Assume that in my Walmart dataset, all stores and departments provided data at the weekly level, but one department in a specific store provided weekly sales on a bi-weekly basis (every two weeks). What would Driverless AI do?

That’s similar to having missing data. Due to proper resampling, Driverless AI can handle this without any issues.

Why does the number of weeks that you want to start predicting matter?

That’s an option to provide a train-test gap if there is no test data is available. That is to say, “I don’t have my test data yet, but I know it will have a gap to train of x.”

Are the scoring components of time series sensitive to the order in which new pieces of data arrive? I.e., is each row independent at scoring time, or is there a real-time windowing effect in the scoring pieces?

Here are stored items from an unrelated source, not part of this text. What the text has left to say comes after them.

/-- 44_pipeline.md R141: DECRYPT. -/
def Obligations.DecryptChecksDecryptsAndStrips : Prop :=
  ∀ s : State, decode 0x00000009#32 = .command .decrypt ∧
    (s.keyvalid = false → exec .decrypt s = .next { s with errcode := 5 }) ∧
    (s.keyvalid = true → s.buf.cap < s.len.toNat → exec .decrypt s = .next { s with errcode := 4 }) ∧
    (s.keyvalid = true → s.len.toNat ≤ s.buf.cap → s.len.toNat = 0 ∨ s.len.toNat % 8 ≠ 0 →
      exec .decrypt s = .next { s with errcode := 1 }) ∧
    (s.keyvalid = true → s.len.toNat ≤ s.buf.cap → s.len.toNat ≠ 0 → s.len.toNat % 8 = 0 →
      ∃ t, exec .decrypt s = .next t ∧
        t = { s with errcode := t.errcode, buf := t.buf, work := t.work, len := t.len, padcnt := t.padcnt } ∧
        t.buf.cap = s.buf.cap ∧
        (∀ a, byteAt t a = if a < s.len.toNat then streamByte .decrypt s.k (byteAt s) a else byteAt s a) ∧
        (stripPadding (streamByte .decrypt s.k (byteAt s)) s.len.toNat = none →
          t.errcode = 2 ∧ t.len = s.len ∧ t.padcnt = s.padcnt) ∧
        ∀ p, stripPadding (streamByte .decrypt s.k (byteAt s)) s.len.toNat = some p →
          t.errcode = 0 ∧ t.len.toNat = s.len.toNat - p ∧ t.padcnt.toNat = p)

/-- 44_pipeline.md R142: NOP, and the STATUS it leaves. -/
def Obligations.NopReportsSuccess : Prop :=
  ∀ s : State, decode 0x00000000#32 = .command .nop ∧
    ∃ t, exec .nop s = .next t ∧ t = { s with errcode := 0 } ∧
      (s.keyvalid = true → statusWord t = 0x100#32) ∧ (s.keyvalid = false → statusWord t = 0)

/-- 44_pipeline.md R143: ENCRYPT against PAD then ENCBUF, DECRYPT against DECBUF then UNPAD. -/
def Obligations.PipelinesComposeTheirParts : Prop :=
  ∀ s : State, Config.capOk s.buf.cap = true →
    (s.keyvalid = true → ∀ u, exec .pad s = .next u →
      (u.errcode = 0 → exec .encrypt s = exec .encbuf u) ∧ (u.errcode ≠ 0 → exec .encrypt s = exec .pad s)) ∧
    (s.keyvalid = false → exec .encrypt s = .next { s with errcode := 5 } ∧
      ∀ u, exec .pad s = .next u → exec .encbuf u = .next { u with errcode := 5 }) ∧
    (s.keyvalid = true → s.len.toNat ≤ s.buf.cap → s.len.toNat ≠ 0 → s.len.toNat % 8 = 0 →
      ∀ u, exec .decbuf s = .next u → exec .decrypt s = exec .unpad u) ∧
    (s.keyvalid = true → s.len.toNat = 0 → exec .decrypt s = .next { s with errcode := 1 } ∧
      ∀ u v, exec .decbuf s = .next u → exec .unpad u = .next v → u.errcode = 0 ∧ v.errcode = 2) ∧
    (s.keyvalid = true → s.len.toNat ≤ s.buf.cap → s.len.toNat % 8 ≠ 0 →
      exec .decrypt s = .next { s with errcode := 1 } ∧ exec .decbuf s = .next { s with errcode := 6 })

/-- 44_pipeline.md R144: ENCRYPT then DECRYPT under one key restores the plaintext whenever at least one
pad byte was added, whatever CTRL.PADFULL is at the DECRYPT; where none was added, it never does. -/
def Obligations.EncryptThenDecryptRoundTrip : Prop :=
  ∀ (s t u : State) (padfull : Bool), Config.capOk s.buf.cap = true → s.keyvalid = true →
    s.len.toNat + computePadding s.len.toNat s.padfull ≤ s.buf.cap →
    exec .encrypt s = .next t → exec .decrypt { t with padfull := padfull } = .next u →
    t.errcode = 0 ∧
    (s.padfull = true ∨ s.len.toNat % 8 ≠ 0 →
      u.errcode = 0 ∧ u.len = s.len ∧
        u.padcnt.toNat = computePadding s.len.toNat s.padfull ∧ ∀ a, a < s.len.toNat → byteAt u a = byteAt s a) ∧
    (s.padfull = false → s.len.toNat % 8 = 0 → u.errcode ≠ 0 ∨ u.len ≠ s.len)

/-- 44_pipeline.md R145: the length after a successful ENCRYPT, and that the ciphertext is the encrypted
blocks of the padded plaintext and nothing else. -/
def Obligations.CiphertextLength : Prop :=
  ∀ s t : State, Config.capOk s.buf.cap = true → exec .encrypt s = .next t → t.errcode = 0 →
    (s.padfull = false → t.len.toNat = (s.len.toNat + 7) / 8 * 8 ∧
      (s.len.toNat % 8 = 0 → t.len = s.len)) ∧
    (s.padfull = true → t.len.toNat = s.len.toNat / 8 * 8 + 8 ∧
      (s.len.toNat % 8 = 0 → t.len.toNat = s.len.toNat + 8)) ∧
    ∀ a, a < t.len.toNat → byteAt t a =
      streamByte .encrypt s.k (paddedByte (byteAt s) s.len.toNat (computePadding s.len.toNat s.padfull)) a

/-- 70_reset_and_hazards.md R184: the padding boundary hazard in the reference mode, case by case; the
plaintext never comes back. -/
def Obligations.PaddingBoundaryHazard : Prop :=
  ∀ s t u : State, Config.capOk s.buf.cap = true → s.keyvalid = true → s.padfull = false →
    s.len.toNat ≤ s.buf.cap → s.len.toNat % 8 = 0 →
    exec .encrypt s = .next t → exec .decrypt t = .next u →
    t.errcode = 0 ∧ t.len = s.len ∧ t.padcnt = 0 ∧ (∀ a, byteAt u a = byteAt s a) ∧
    (s.len.toNat = 0 → u.errcode = 1) ∧
    (s.len.toNat ≠ 0 → byteAt s (s.len.toNat - 1) = 0 ∨ 8 < (byteAt s (s.len.toNat - 1)).toNat →
      u.errcode = 2) ∧
    (s.len.toNat ≠ 0 → 1 ≤ (byteAt s (s.len.toNat - 1)).toNat → (byteAt s (s.len.toNat - 1)).toNat ≤ 8 →
      (∃ i, 1 ≤ i ∧ i ≤ (byteAt s (s.len.toNat - 1)).toNat ∧
        byteAt s (s.len.toNat - i) ≠ byteAt s (s.len.toNat - 1)) → u.errcode = 2) ∧
    (s.len.toNat ≠ 0 → 1 ≤ (byteAt s (s.len.toNat - 1)).toNat → (byteAt s (s.len.toNat - 1)).toNat ≤ 8 →
      (∀ i, 1 ≤ i → i ≤ (byteAt s (s.len.toNat - 1)).toNat →
        byteAt s (s.len.toNat - i) = byteAt s (s.len.toNat - 1)) →
      u.errcode = 0 ∧ u.len.toNat = s.len.toNat - (byteAt s (s.len.toNat - 1)).toNat) ∧
    (u.errcode ≠ 0 ∨ u.len ≠ s.len)

/-- 60_exceptions.md R166: a wrong key can be accepted with a wrong plaintext. -/
def Obligations.WrongKeyCanBeAccepted : Prop :=
  ∃ (s t u : State) (k' : Words4), s.keyvalid = true ∧ k' ≠ s.k ∧ exec .encrypt s = .next t ∧ t.errcode = 0 ∧
    exec .decrypt { t with k := k' } = .next u ∧ u.errcode = 0 ∧ u.len ≠ s.len ∧ byteAt u 0 ≠ byteAt s 0
end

Each row is independent at scoring time.

What happens if the user, at predict time, gives a row with a time value that is too small or too large?

Internally, “out-of bounds” time values are encoded with special values. The samples will still be scored, but the predictions won’t be trustworthy.

What’s the minimum data size for a time series recipe?

We recommended that you have around 10,000 validation samples in order to get a reliable estimate of the true error. The time series recipe can still be applied for smaller data, but the validation error might be inaccurate.

How long must the training data be compared to the test data?

At a minimum, the training data has to be at least twice as long as the test data along the time axis. However, we recommended that the training data is at least three times as long as the test data.

How does the time series recipe deal with missing values?

Missing values will be converted to a special value, which is different from any non-missing feature value. Explicit imputation techniques won’t be applied.

Can the time information be distributed acrosss multiple columns in the input data (such as [year, day, month]?

Currently Driverless AI requires the data to have the time stamps given in a single column. Driverless AI will create addidtion time features like [year, day, month] on its own, if they turn out to be useful.

What type of modeling approach does Driverless AI use for time series?

Driverless AI combines the creation of history-based features like lags, moving averages etc. with the modeling techniques, which are also applied for i.i.d. data. The primary model of choice is XGBoost.

What’s the idea behind exponential weighting of moving averages?

Exponential weighting accounts for the possibility that more recent observatons are better suited to explain the present than older observations.